Provided records Start Marker

-- ==== Sys2Proof/Certificates/Slice0/Obligations.lean ====
section
/-! DEFINITION. The statements for the provers. Each docstring names the rule of spec/ it formalises. -/

open Sys2Proof Sys2Proof.Machine

/-! ### Encoding (spec/30_encoding.md) -/

/-- R71 to R75: decoding the word of any command gives that command back, with every operand. Every `Instr` is well formed. -/
def Obligations.DecodeOfEncodeReturnsInstr : Prop :=
  ∀ i : Instr, i.wellFormed = true ∧ decode (encode i) = .ok i

/-- R71, R75: a word that decodes to a command is that command's word, so no bit of a legal word is ignored. -/
def Obligations.EncodeOfDecodedReturnsWord : Prop :=
  ∀ (w : Word) (i : Instr), decode w = .ok i → encode i = w

/-- R74, whole: the rows, that a word is a row's command exactly when its masked bits are the row's match, that no two rows
match one word, and that the opcodes 0x7 to 0xF are no command's. -/
def Obligations.WordIsCommandExactlyWhenMaskMatches : Prop :=
  opcodeRows =
      [⟨"NOP", 0x00000000#32, 0xFFFFFFFF#32⟩, ⟨"START", 0x10000000#32, 0xF0000000#32⟩,
        ⟨"BYTE", 0x20000000#32, 0xFFFFFF00#32⟩, ⟨"FINISH", 0x30000000#32, 0xFFFFFFFF#32⟩,
        ⟨"TREAD", 0x40000000#32, 0xFFFFFF00#32⟩, ⟨"STATUS", 0x50000000#32, 0xFFFFFFFF#32⟩,
        ⟨"REMAIN", 0x60000000#32, 0xFFFFFFFF#32⟩] ∧
    (∀ (w : Word), ∀ r ∈ opcodeRows,
      (w &&& r.mask = r.pattern ↔ ∃ i, decode w = .ok i ∧ i.row = r)) ∧
    (∀ (w : Word), ∀ r ∈ opcodeRows, ∀ r' ∈ opcodeRows,
      w &&& r.mask = r.pattern → w &&& r'.mask = r'.pattern → r = r') ∧
    (∀ (w : Word), 7 ≤ (opField w).toNat → ∀ i, decode w ≠ .ok i)

/-- R76 and R201: the illegal words are exactly those with a reserved opcode or a non-zero reserved field; performing one is
`raise Err(1)` and nothing else; the all-zero word is NOP. -/
def Obligations.IllegalWordsAreTheReservedOnesAndRaise : Prop :=
  (∀ w : Word,
      (∃ e, decode w = .error e) ↔
        7 ≤ (opField w).toNat ∨
          ((opField w = 0#4 ∨ opField w = 3#4 ∨ opField w = 5#4 ∨ opField w = 6#4) ∧ low28 w ≠ 0#28) ∨
          ((opField w = 2#4 ∨ opField w = 4#4) ∧ rsv20 w ≠ 0#20)) ∧
    (∀ (w : Word) (e : Illegal) (s : State), decode w = .error e → s.sst ≠ .error →
      perform w s = .next { s with sst := .error, err := 1#4 }) ∧
    (∀ (w : Word) (e : Illegal) (s : State), decode w = .error e → s.sst = .error →
      perform w s = .next s) ∧
    decode 0x00000000#32 = .ok .nop

/-- spec/95_test_vectors.md section 6: words of each family, written out from the formats, decode to their commands. -/
def Obligations.WordsWrittenOutDecodeRight : Prop :=
  decode 0x00000000#32 = .ok .nop ∧ decode 0x1FFFFFFF#32 = .ok (.start 0x0FFFFFFF#28) ∧
    decode 0x2000004F#32 = .ok (.byte 0x4F#8) ∧ decode 0x30000000#32 = .ok .finish ∧
    decode 0x400000AB#32 = .ok (.tread 0xAB#8) ∧ decode 0x50000000#32 = .ok .status ∧
    decode 0x60000000#32 = .ok .remain ∧ decode 0x20000100#32 = .error .reservedField ∧
    decode 0x70000000#32 = .error .reservedOpcode

/-- R77: the words of the seven mnemonics and of `.word`, and an assembly error, with no word, for an operand out of range. -/
def Obligations.AssemblerEmitsWordOrError : Prop :=
  assemble .nop = some [0x00000000#32] ∧ assemble .finish = some [0x30000000#32] ∧
    assemble .status = some [0x50000000#32] ∧ assemble .remain = some [0x60000000#32] ∧
    (∀ n, n < 2 ^ 28 → assemble (.start n) = some [0x10000000#32 ||| BitVec.ofNat 32 n]) ∧
    (∀ n, 2 ^ 28 ≤ n → assemble (.start n) = none) ∧
    (∀ v, v < 256 → assemble (.byte (.num v)) = some [0x20000000#32 ||| BitVec.ofNat 32 v]) ∧
    (∀ v, 256 ≤ v → assemble (.byte (.num v)) = none) ∧
    (∀ c : Char, c.toNat ≤ 127 →
      assemble (.byte (.quoted c)) = some [0x20000000#32 ||| BitVec.ofNat 32 c.toNat]) ∧
    (∀ c : Char, 127 < c.toNat → assemble (.byte (.quoted c)) = none) ∧
    (∀ k, k < 256 → assemble (.tread k) = some [0x40000000#32 ||| BitVec.ofNat 32 k]) ∧
    (∀ k, 256 ≤ k → assemble (.tread k) = none) ∧
    (∀ w : Word, assemble (.word w.toNat) = some [w]) ∧ ∀ w, 2 ^ 32 ≤ w → assemble (.word w) = none

/-- R78: `bytes` and `crc` over a text and over a list of operands, numbers and quoted characters mixed, expand to START n, one
BYTE each, FINISH; a character above 127 or an operand out of range is an assembly error. Three clauses go by the model's
choice of log 13: a `bytes` line over an empty list expands to nothing (the case `vs = []` of the fourth clause), and a `crc`
line whose length does not fit START is an assembly error (the last two). -/
def Obligations.PseudoInstructionsExpand : Prop :=
  (∀ s : List Char, (∀ c ∈ s, c.toNat ≤ 127) →
      assemble (.bytesText s) = some (s.map fun c => 0x20000000#32 ||| BitVec.ofNat 32 c.toNat)) ∧
    (∀ s : List Char, (∀ c ∈ s, c.toNat ≤ 127) → s.length < 2 ^ 28 →
      assemble (.crcText s) =
        some ((0x10000000#32 ||| BitVec.ofNat 32 s.length) ::
          ((s.map fun c => 0x20000000#32 ||| BitVec.ofNat 32 c.toNat) ++ [0x30000000#32]))) ∧
    (∀ s : List Char, (∃ c ∈ s, 127 < c.toNat) →
      assemble (.bytesText s) = none ∧ assemble (.crcText s) = none) ∧
    (∀ vs : List AsmOperand,
      (∀ v ∈ vs, (∃ n, v = .num n ∧ n < 256) ∨ ∃ c : Char, v = .quoted c ∧ c.toNat ≤ 127) →
      assemble (.bytesList vs) = some (vs.map fun v => 0x20000000#32 ||| BitVec.ofNat 32 v.number)) ∧
    (∀ vs : List AsmOperand,
      (∀ v ∈ vs, (∃ n, v = .num n ∧ n < 256) ∨ ∃ c : Char, v = .quoted c ∧ c.toNat ≤ 127) →
      vs.length < 2 ^ 28 →
      assemble (.crcList vs) =
        some ((0x10000000#32 ||| BitVec.ofNat 32 vs.length) ::
          ((vs.map fun v => 0x20000000#32 ||| BitVec.ofNat 32 v.number) ++ [0x30000000#32]))) ∧
    (∀ vs : List AsmOperand,
      (∃ v ∈ vs, (∃ n, v = .num n ∧ 256 ≤ n) ∨ ∃ c : Char, v = .quoted c ∧ 127 < c.toNat) →
      assemble (.bytesList vs) = none ∧ assemble (.crcList vs) = none) ∧
    (∀ n, (AsmOperand.num n).number = n) ∧ (∀ c : Char, (AsmOperand.quoted c).number = c.toNat) ∧
    assemble (.crcList []) = some [0x10000000#32, 0x30000000#32] ∧
    (∀ s : List Char, 2 ^ 28 ≤ s.length → assemble (.crcText s) = none) ∧
    ∀ vs : List AsmOperand, 2 ^ 28 ≤ vs.length → assemble (.crcList vs) = none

Provided records End Marker

## What you will do:
Restate, word for word and with nothing added, the lines from the beginning of the records above through the line that contains "def Obligations.EncodeOfDecodedReturnsWord : Prop".

## Output for this exercise:
-- ==== Sys2Proof/Certificates/Slice0/Obligations.lean ====
section
/-! DEFINITION. The statements for the provers. Each docstring names the rule of spec/ it formalises. -/

open Sys2Proof Sys2Proof.Machine

/-! ### Encoding (spec/30_encoding.md) -/

/-- R71 to R75: decoding the word of any command gives that command back, with every operand. Every `Instr` is well formed. -/
def Obligations.DecodeOfEncodeReturnsInstr : Prop :=
  ∀ i : Instr, i.wellFormed = true ∧ decode (encode i) = .ok i

/-- R71, R75: a word that decodes to a command is that command's word, so no bit of a legal word is ignored. -/
def Obligations.EncodeOfDecodedReturnsWord : Prop :=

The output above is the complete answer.